Name: Jason

Who is asking: Student

Level: Secondary

Question:

What do you get when dividing zero by infinity? Our Calculus teacher was pretty sure that the expression was indeterminate from. However, if this is so...Why? Zero divded by any number (except zero) is zero, true. Any number (except infinite) over infinite is zero. So, why isn't Zero divided by infinite zero. A simpler way if I had 4 potatoes and was to split them among 2 friends, each friend would get 2 potatoes. However, if I had 0 potatoes and split them a infinite number of ways, each person would still have 0. Explain please!

Hi Jason,
I like your potato example.

It bothers me somewhat that we talk about infinity as if it were a number that we can treat just as we treat other numbers. We all do it, but when faced with this kind of question it is important to ask where the infinity (and the zero) comes from. I am going to use function notation as it makes it easier to say what I want.
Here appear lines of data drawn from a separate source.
/-- A sequence command in its turn: `ST_DENIED` for a sealed sequence on a relaxed ring (R326); then, where a header field or a reserved bit offends (R9),
`ST_BAD_PARAM` at the lowest of all offending offsets (R61), those of the command's own conditions (`offs`) among them; then R78; the command's own conditions
alone come after it, in `body`. DESIGN CHOICE, unsafe: the spec states no order among these statuses (log entry 55). -/
def seqChecks (t : Tck) (n : Node) (c : Cmd) (seals : Bool) (rsvOffs offs : List Nat) (body : Node) : Node :=
  let seq := c.f 24 8
  if seqHeld n c then n
  else if (seals || sealedSeq n seq) && !sealedClass c.q then complete t n c.handle stDenied (attEnd n c)
  else
    if !(headerOffs c ++ rsvOffs).isEmpty then badParam t n c.handle ((firstOff (headerOffs c ++ rsvOffs ++ offs)).getD 0)
    else
      if !compOurs n (compOf seq) then notOwner t n c 0xFFFF
      else if mhas n.seqs.open_ seq then body
      else
        match mget? n.seqs.elsewhere seq with
        | some k => if inTransfer n k then n else notOwner t n c k
        | none => body

/-- Complete at the lowest offending offset, or go on. -/
def orBad (t : Tck) (n : Node) (c : Cmd) (offs : List Nat) (body : Node) : Node :=
  match firstOff offs with
  | some o => badParam t n c.handle o
  | none => body

/-- The checks for a command that needs its sequence open, with the conditions `offs` puts on its body; then its effect. -/
def withSeq (t : Tck) (n : Node) (c : Cmd) (rsvOffs : List Nat) (offs : Seqn → List Nat) (body : Seqn → Node) : Node :=
  match mget? n.seqs.open_ (c.f 24 8) with
  | none => seqChecks t n c false rsvOffs [] (complete t n c.handle stNoSeq [])
  | some s => seqChecks t n c false rsvOffs (offs s) (orBad t n c (offs s) (body s))

/-! SEQ_OPEN (R82, R85 to R88). -/

/-- The offset of the field of the `SEQ_OPEN` body that holds byte `i` (R88). -/
def openFieldOff (i : Nat) : Nat :=
  (([24, 32, 33, 34, 35, 36, 38, 40, 41, 42, 44, 48, 56, 60].filter (· ≤ i)).getLast?).getD 24

/-- Offending fields of a fresh `SEQ_OPEN` (R82, R85, R160, R356). -/
def openOffs (n : Node) (c : Cmd) : List Nat :=
  let mode := c.f 32 1
  let d := c.f 36 2
  let rope := c.f 41 1 % 4
  let ml := c.f 44 4
  offIf (bitAt mode 3 && !bitAt mode 0) 32
  ++ offIf (mode % 4 != 0 && (groupOf n).isNone) 32
  ++ offIf (8 < c.f 33 1) 33
  ++ offIf (7 < c.f 34 1 % 16 || 7 < c.f 34 1 / 16) 34
  ++ offIf (c.f 35 1 == 0 || 8 < c.f 35 1) 35
  ++ offIf (d < 32 || 256 < d || !mult d 32) 36
  ++ offIf (c.f 38 2 == 0 || 1024 < c.f 38 2) 38
  ++ offIf (c.f 40 1 == 0 || 32 < c.f 40 1) 40
  ++ offIf (rope == 3) 41
  ++ offIf (if rope == 0 then c.f 42 2 != 0 else !mult (c.f 42 2) 2 || c.f 42 2 < 2 || d < c.f 42 2) 42
  ++ offIf (ml == 0 || 2 ^ 31 < ml || (bitAt mode 2 && 32768 < ml)) 44
  ++ offIf (if rope == 0 then c.f 48 8 != 0 else !mult (c.f 48 8) 64 || t1Bytes ≤ c.f 48 8) 48
  ++ offIf (rope != 0 && c.f 56 4 < ml) 56

/-- The sequence a `SEQ_OPEN` opens. -/
def openSeqn (c : Cmd) (frames : Nat) : Seqn where
  id := c.f 24 8
  sealed := bitAt (c.f 32 1) 0
  prot := c.f 32 1 % 4 != 0
  region := bitAt (c.f 32 1) 2
  twoPass := bitAt (c.f 32 1) 3
  granule := c.f 33 1
  kf := c.f 34 1 % 16
  vf := c.f 34 1 / 16
  heads := c.f 35 1
  dim := c.f 36 2
  layers := c.f 38 2
  groups := c.f 40 1
  rope := c.f 41 1 % 4
  rotDims := c.f 42 2
  maxLen := c.f 44 4
  parents := []
  ropeAddr := c.f 48 8
  ropeLen := c.f 56 4
  openBody := slice c.entry 24 40
  reserved := frames
  lists := []
  hints := []
  digests := []
  extra := []
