/-- `SUSPECT_REPORT` (R44): a change of SUSPECT is reported to the keepers. -/
def suspectReport (t : Tck) (n : Node) : Tck × Node :=
  if t.suspect != t.suspectTold then ({ t with suspectTold := t.suspect }, emit n (.suspectReport t.suspect)) else (t, n)

/-- `TCK_SEED_WRITE` (R26): takes effect only in ACQUIRE. -/
def seedWrite (hi : Bool) (v : Nat) (t : Tck) (n : Node) : Tck × Node :=
  if t.state == .acquire then ({ t with seed := if hi then putBits t.seed 32 32 v else putBits t.seed 0 32 v }, n)
  else (t, raise t n evTckWriteIgnored (leBytes 4 (if hi then Rg.tckSeedHiSeed.off else Rg.tckSeedLoSeed.off)))

/-! The commands. -/

/-- `ANNOUNCE_SEND`. -/
def execAnnounceSend (s : State) : Outcome State Fault Refusal := onBoth announceSend s
/-- `ANNOUNCE_RECEIVE`. -/
def execAnnounceReceive (l : Link) (a : Announce) (s : State) : Outcome State Fault Refusal := onBoth (announceReceive l a) s
/-- `ANNOUNCE_TIMEOUT`. -/
def execAnnounceTimeout (s : State) : Outcome State Fault Refusal := onBoth announceTimeout s
/-- `SYNC_WORD`. -/
def execSyncWord (l : Link) (m : SyncMeas) (s : State) : Outcome State Fault Refusal := onBoth (syncWord l m) s
/-- `UPSTREAM_OFFSET_MEASURED`. -/
def execUpstreamOffsetMeasured (m : SyncMeas) (s : State) : Outcome State Fault Refusal := onBoth (offsetMeasured m) s
/-- `LOCK_ACHIEVED`. -/
def execLockAchieved (s : State) : Outcome State Fault Refusal := onBoth lockAchieved s
/-- `HOLDOVER_GROWTH`. -/
def execHoldoverGrowth (s : State) : Outcome State Fault Refusal := onBoth holdoverGrowth s
/-- `TOD_FRAME`. -/
def execTodFrame (fr : Bytes) (before : Nat) (s : State) : Outcome State Fault Refusal := onBoth (todFrame fr before) s
/-- `PPS_EDGE`. -/
def execPpsEdge (s : State) : Outcome State Fault Refusal := onBoth ppsEdge s
/-- `PPS_MISSING`. -/
def execPpsMissing (s : State) : Outcome State Fault Refusal := onBoth ppsMissing s
/-- `PERIOD_SWITCH`. -/
def execPeriodSwitch (s : State) : Outcome State Fault Refusal := onBoth periodSwitch s
/-- `LATE_COUNT_EXPIRY`. -/
def execLateCountExpiry (s : State) : Outcome State Fault Refusal := onBoth (fun t n => (lateExpiry t n, n)) s
/-- `SUSPECT_REPORT`. -/
def execSuspectReport (s : State) : Outcome State Fault Refusal := onBoth suspectReport s
/-- `TCK_SEED_WRITE`. -/
def execTckSeedWrite (hi : Bool) (v : Word) (s : State) : Outcome State Fault Refusal := onBoth (whenOpenT (seedWrite hi v.toNat)) s

end Sys2Proof.Machine
end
I assume you have a fraction of the form ^{f(x)}/_{g(x)} , and that as x approaches a, f(x) approaches zero and g(x) approaches infinity. The question is then, what is the limit of ^{f(x)}/_{g(x)} as x approaches a? To make my life a little easier I am going to assume that f(x) and g(x) are never negative. That way I don't have to deal with negative signs or absolute values.

If f(x) = 0 for every x then^{f(x)}/_{g(x)} = 0 for every x, and hence the limit is zero. (This is your potato example.) Since g(x) approaches infinity as x approaches a, as x gets close to a, g(x) > 1. Thus as x gets close to a,

0 < ^{f(x)}/_{g(x)} < f(x).
Hence ^{f(x)}/_{g(x)} gets squeezed between 0 and f(x), and f(x) is approaching zero. Thus ^{f(x)}/_{g(x)} must also approach zero as x approaches a.
If this is what you mean by "dividing zero by infinity" then it is not indeterminate, it is zero.

Penny